And now, that leaves only you in my heart. The silent one who was creeping into my heart bit by bit, insignificantly...but stronger and stronger by the day. The one that I have so defiantly tried to deny.

And it's a relief, it will all over soon.

At last, a break.

Unless...you decide to take some action...

But because you're...you....

-------------------------------------------------------------------------

風...I can feel the wind again...


Sunday, January 23, 2005

Serendipity. Alcohol. Lust.

Uncertainty. Obscure. Vague.

Indefinite. Interdeterminate.

Confusing. Fuzzy...


...AMBIGUOUS.

The undefined emotions for someone...an endless horizon. Who do you love? Who do you hate? Do you love the person your mind is craving for? Or are the lusty emotions and cravings just vibes...mere perceptions of the senses which will disintergrate come the next morning...?

Alas, the boundaries of love. ...and hate. Thin, fragile partitions as wispy as the air.... a mixture.... cocktail of fervent emotions....


...AMBIGUITY.

Ah, the taste of love. Sweet...and serene...A smell of erratic escalation. Sensuous...Intense...Erotic...Pleasure. Culmination...Climactic...ESCALATION.

A NEW LEASE OF LIFE.

Running agaisnt the blades of wind.

...through the endless....green...fields.....


ADDICTIVE. Mesmerizing...and.....and.....


ERODING.


..... as you feel yourself falling helplessly into the bounderless darkness.....

A void of nothingness.


Defenseless.

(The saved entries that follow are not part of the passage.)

-- ==== Sys2Proof/Machine/Power.lean ====
section
/-! DEFINITION. Engine states (R345), resets and power good (R344), clocks and the power cap (R338 to R340), the counters
of an fclk (R314, R317) and the passing of a nanosecond. -/

namespace Sys2Proof.Machine

/-! ## Output pins -/

/-- AON_PG, fabric reset released, image adopted (Table 17.5). -/
def fabReadyNow (s : State) : State :=
  { s with pins := { s.pins with fabReady := s.pins.aonPg && s.pins.fabRstN && s.img.adopted.isSome } }

/-- The engine rail of an engine's die is good. -/
def railGood (s : State) (e : Nat) : Bool := nth s.pins.vddFab (dieOf e) true

/-! ## Engine states -/

/-- What a PE's link keeps through OFF: its counters, JOBSEL and the job counters (R323), and the level of PAUSE_IN, an input
(Table 17.10). -/
def linkOff (l : Link) : Link :=
  { cnt := l.cnt, jobSel := l.jobSel, paused := l.paused
    jobs := SMap.mapVals l.jobs {} (fun j => { rescales := j.rescales, tx := j.tx, rx := j.rx }) }

/-- What is left of an engine in OFF: the bits held in the always-on island, and the error history (R302, R337, R361). -/
def engineOff (x : Engine) : Engine :=
  { enable := x.enable, bootFail := x.bootFail, linkUp := x.linkUp, freq := x.freq, linkCfg := x.linkCfg
    fenced := x.fenced, unitErr := x.unitErr, lastDet := x.lastDet }

/-- An engine goes OFF (R337, R345): every context that named it leaves with ENABLE 0, its write-combining entries are
lost, its link keeps only counters; the tags of its requests are free for its stack. -/
def goOff (s : State) (e : Nat) : State :=
  let s := (s.named e).foldl (fun s c => leaveCtx s c true) (leaveCut s e)
  let s := s.dropWc e
  let s := s.modEng e engineOff
  if isPe e then s.modLink (e - 96) linkOff else issueStack s (e / 8)

/-- OFF is left for STARTING when ENABLE reads 1 and an image is adopted (R345); the engine takes the epoch (R283). -/
def maybeStart (s : State) (e : Nat) : State :=
  let x := s.eng e
  if x.st == .off && x.enable && s.img.adopted.isSome && !x.fenced && railGood s e && s.pins.fabRstN then
    s.setEng e { x with st := .starting, startStep := 0, epoch := s.epoch, chan := [] }
  else s

/-- ON is left for QUIESCING (R345, R313): descriptors end with STOPPED, the final sample record is written (R316), a PE
clears LINKEN after its aborts. The engine's self-tests and what they hold go on (R302, R304), and its watch unit serves the
commands that run to completion. -/
def startQuiesce (s : State) (e : Nat) : State :=
  let s := if (s.eng e).sampEff && !(s.eng e).fenced then writeSample s e 3 0 s.time (s.eng e).cnt else s
  let s := (s.residents e).foldl (fun s c => endCtx s c stSTOPPED (fun d => !runsOn d)) s
  s.modEng e (fun x => { x with st := .quiescing, linkEn := false })

/-- ENABLE reads 0 in ON: to QUIESCING. -/
def maybeQuiesce (s : State) (e : Nat) : State :=
  if (s.eng e).isOn && !(s.eng e).enable then startQuiesce s e else s

/-- An island's clock: the lower of FREQ and the ceiling (R340). -/
def targetClock (s : State) (x : Engine) : Nat := if s.pwr.capEn then min x.freq s.pwr.ceiling else x.freq

/-- A part of STARTING is done. -/
def startPart (s : State) (e step : Nat) : State :=
  let x := s.eng e
  if x.st == .starting && x.startStep = step then
    s.setEng e { x with startStep := step + 1, fcur := if step = 1 then targetClock s x else x.fcur }
  else s

def execIslandPowerGood (e : Nat) (s : State) : Host.Outcome State Fault Refusal := .next (startPart s e 0)
def execPllLock (e : Nat) (s : State) : Host.Outcome State Fault Refusal := .next (startPart s e 1)
def execSramClearDone (e : Nat) (s : State) : Host.Outcome State Fault Refusal := .next (startPart s e 2)

/-- The boot self-test passes: ON, and on to QUIESCING after one fclk where ENABLE reads 0 (R345). -/
def bootPass (s : State) (e : Nat) : State :=
  let s := s.modEng e (fun x => { x with st := .on, startStep := 0, bootFail := false, cnt := {} })
  let s := traceUnit s e
  if (s.eng e).enable then s
  else maybeQuiesce (s.modEng e (fun x => { x with cnt := { x.cnt with fclk := 1 } })) e

/-- The boot self-test fails: BOOTFAIL, FENCED, DEGRADED, one LASTING record (R367), and OFF. -/
def bootFails (s : State) (e unit quire pattern us : Nat) : State :=
  let s := s.modEng e (fun x => { x with
    bootFail := true, fenced := true
    unitErr := SMap.set x.unitErr 0 (unitKey unit quire) (min 0xFFFF (SMap.get x.unitErr 0 (unitKey unit quire) + 1)) })
  let s := { s with err := { s.err with degraded := true } }
  let r := { mkErr s e unit quire 5 clLASTING (pattern % 65536 * 65536 + us % 65536) { noctx := true } with type := 2 }
  goOff (writeErr s r) e

def execBootSelfTestEnd (e : Nat) (pass : Bool) (unit quire pattern us : Nat) (s : State) :
    Host.Outcome State Fault Refusal :=
  .next (if (s.eng e).st == .starting && (s.eng e).startStep = 3 then
    (if pass then bootPass s e else bootFails s e unit quire pattern us)
  else s)

/-- QUIESCING is done: no descriptor, request, write-combining entry, self-test or held access is left (R302, R304, R345). -/
def quiesced (s : State) (e : Nat) : Bool :=
  let x := s.eng e
  x.st == .quiescing && x.wc.isEmpty && x.reqs.isEmpty && x.tests.isEmpty && x.heldIn.isEmpty && !x.holding &&
    (s.residents e).all (fun c => (s.ctx c).descs.isEmpty)

def execQuiesceEnd (e : Nat) (s : State) : Host.Outcome State Fault Refusal :=
  .next (if quiesced s e then maybeStart (goOff s e) e else s)

/-- A change of FREQ or of the ceiling takes effect (R339). -/
def execClockChange (e : Nat) (s : State) : Host.Outcome State Fault Refusal :=
  let x := s.eng e
  .next (if x.st != .off && x.fcur ≠ 0 then s.setEng e { x with fcur := targetClock s x } else s)

/-! ## The power cap (R340) -/

/-- CAP in tenths of a watt: values outside 500 to 3,000 are taken as 3,000. -/
def Power.capEff (p : Power) : Nat := if 500 ≤ p.cap && p.cap ≤ 3000 then p.cap else 3000
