-- ==== Sys2Proof/Machine/Core.lean ====
section
/-! DEFINITION. The machine as the host sees it. -/

def Sys2Proof.core : Host.Core :=
  { State := Sys2Proof.Machine.State
    Fault := Sys2Proof.Machine.Fault
    Refusal := Sys2Proof.Machine.Refusal
    step := Sys2Proof.Machine.step
    reset := Sys2Proof.Machine.State.reset }
end

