/-- ERRON (R299): from 0 to 1 the ring's size and base are taken and the ring starts empty on its first lap; while it
stays 1 the word is locked. The configuration image (R341, R342, R360): LOAD with every engine OFF begins a load and
discards a partly loaded image; IMGDATA with every byte enabled appends eight bytes to a load in progress; COMMIT of bytes
that fail a check gives REASON and adopts nothing; of bytes that pass, it applies the defaults and adopts them. The REASON that
LOAD sets, and what a rejected load leaves, are the model's choices, log 68. -/
def Obligations.ErrorRingAndImage : Prop :=
  (∀ (m : Nat) (v : Word64) (be : BitVec 8) (s : State), BusTakes s be → m = merged (globRead s 12) v be →
     (s.err.on = false → bitAt m 63 = true →
       exec (.erron v be) s = .next (busOk { s with err := { s.err with
         on := true, log2 := bits m 60 56, base := bits m 47 6, tail := 0, head := 0, phase := true } })) ∧
     (s.err.on = true → bitAt m 63 = true → exec (.erron v be) s = .next (busOk s)) ∧
     (s.err.on = true → bitAt m 63 = false →
       exec (.erron v be) s = .next (busOk { s with err := { s.err with
         on := false, log2 := bits m 60 56, base := bits m 47 6 } }))) ∧
  (∀ (v : Word64) (be : BitVec 8) (s : State), BusTakes s be →
     (s.anyEngine = false → bitAt (pulses v be) 63 = true → bitAt (pulses v be) 62 = false →
       exec (.load v be) s = .next (busOk { s with img := { s.img with stat := 1, reason := 0, loading := [] } })) ∧
     (s.img.stat = 1 → be = 0xFF →
       exec (.imgdata v be) s = .next (busOk { s with img := { s.img with
         loading := s.img.loading ++ leBytes 8 v.toNat } })) ∧
     (s.img.stat = 1 → bitAt (pulses v be) 63 = false → bitAt (pulses v be) 62 = true →
       (imgReason s.img.loading ≠ 0 →
         exec (.commit v be) s = .next (busOk { s with img := { s.img with
           stat := 3, reason := imgReason s.img.loading, loading := [] } })) ∧
       (imgReason s.img.loading = 0 →
         exec (.commit v be) s = .next (busOk (fabReadyNow { applyDefaults s (imgSection s.img.loading 1) with
           img := { stat := 2, reason := 0, version := leAt s.img.loading 8 4, loading := []
                    adopted := some s.img.loading } })))))

/-! ## The aperture and test access -/

/-- The aperture (R5, R347, R351, R355): a read answers with the word and clears its counters; a write with no byte
enabled has no effect; one with bad parity is discarded, recorded and answered with code 2; a write of PWRCAP, ARBCFG or
GROUPCFG takes its fields. Test access writes are kept with FAB_RST_N low or in a captured hold (R353). -/
def Obligations.ApertureAccess : Prop :=
  ∀ (off m : Nat) (v : Word64) (be : BitVec 8) (s : State), s.pins.aonPg = true →
    exec (.rcRead off) s = .next ((regClear s (regAt off)).out (.bus (regRead s (regAt off)) 0)) ∧
    exec (.registerWrite true off v 0) s = .next (busOk s) ∧
    exec (.registerWrite false off v be) s = .next ((external s 0 true { noctx := true }).out (.bus 0 2)) ∧
    (be ≠ 0 → m = merged (globRead s 3) v be → exec (.registerWrite true 0x18 v be) s =
      .next (busOk { s with pwr := { s.pwr with capEn := bitAt m 63, cap := bits m 43 32 } })) ∧
    (be ≠ 0 → m = merged (globRead s 5) v be → exec (.registerWrite true 0x28 v be) s =
      .next (busOk { s with coreWeight := bits m 7 0 })) ∧
    (be ≠ 0 → m = merged (globRead s 6) v be → exec (.registerWrite true 0x30 v be) s =
      .next (busOk { s with groupBase := bits m 47 6 })) ∧
    (∀ e sel, e < 128 → s.pins.fabRstN = false → exec (.testAccessWrite e sel v) s =
      .next { s with testRegs := SMap.set s.testRegs 0 (sel * 128 + e) v.toNat })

Desolate. VULNERABLE.

But yet, so comforting....


The emptiness...loneliness....sweeter than rainbow...serene as snow...of erotic erraticity...Addiction, the bittersweet taste of evaporating alcohol... melting onto the heightened senses...of pure lust. Leceherous, lascivious, licentious and salacious. Libido of passionate hot-bloodiness. Haziness vision...a flurry of blurred slur, eroding...and EATING into your frail walls of consciousness...shovelling away your conscience bit....by BIT.....



The sand of time still falls through your ferverishly cupped palms... escaping through the hairline gaps between your fingers.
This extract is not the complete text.